● **PROMPT**: Could you print, exactly as they stand, the lines from the one holding "def StateMatrix.zero : StateMatrix" to the end of the data below, and nothing more?

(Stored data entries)
-- ==== Sys2Proof/Word.lean ====
section
/-! DEFINITION. The data formats of the hardware (`30_encoding.md` rule R71): byte, nibble, word, block, and the
4 by 4 byte matrix that the spec calls the State (`10_state.md` rule R21). -/

namespace Sys2Proof

/-- BYTE (R71): 8 bits, unsigned. -/
abbrev Byte := BitVec 8

/-- A nibble (R8): 4 bits. -/
abbrev Nibble := BitVec 4

/-- WORD (R71): 32 bits, `{b0, b1, b2, b3}` with the first byte most significant. -/
abbrev Word := BitVec 32

/-- BLOCK and ROUNDKEY (R71) as they stand on a 128-bit port: byte 0 in bits [127:120] (`20_memory.md` rule R57). -/
abbrev Block := BitVec 128

/-- One column of the State matrix, top to bottom: the bytes of rows 0, 1, 2 and 3. -/
structure Column where
  r0 : Byte
  r1 : Byte
  r2 : Byte
  r3 : Byte
deriving DecidableEq, Repr

/-- The 4 by 4 byte matrix `ST` (R21), column by column as `20_memory.md` rule R56 fills it. -/
structure StateMatrix where
  c0 : Column
  c1 : Column
  c2 : Column
  c3 : Column
deriving DecidableEq, Repr

/-- A column of four zero bytes. -/
def Column.zero : Column := ⟨0#8, 0#8, 0#8, 0#8⟩

/-- A matrix of sixteen zero bytes. -/
def StateMatrix.zero : StateMatrix := ⟨Column.zero, Column.zero, Column.zero, Column.zero⟩

end Sys2Proof
end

● **ANSWER SPACE**:
def StateMatrix.zero : StateMatrix := ⟨Column.zero, Column.zero, Column.zero, Column.zero⟩

end Sys2Proof
end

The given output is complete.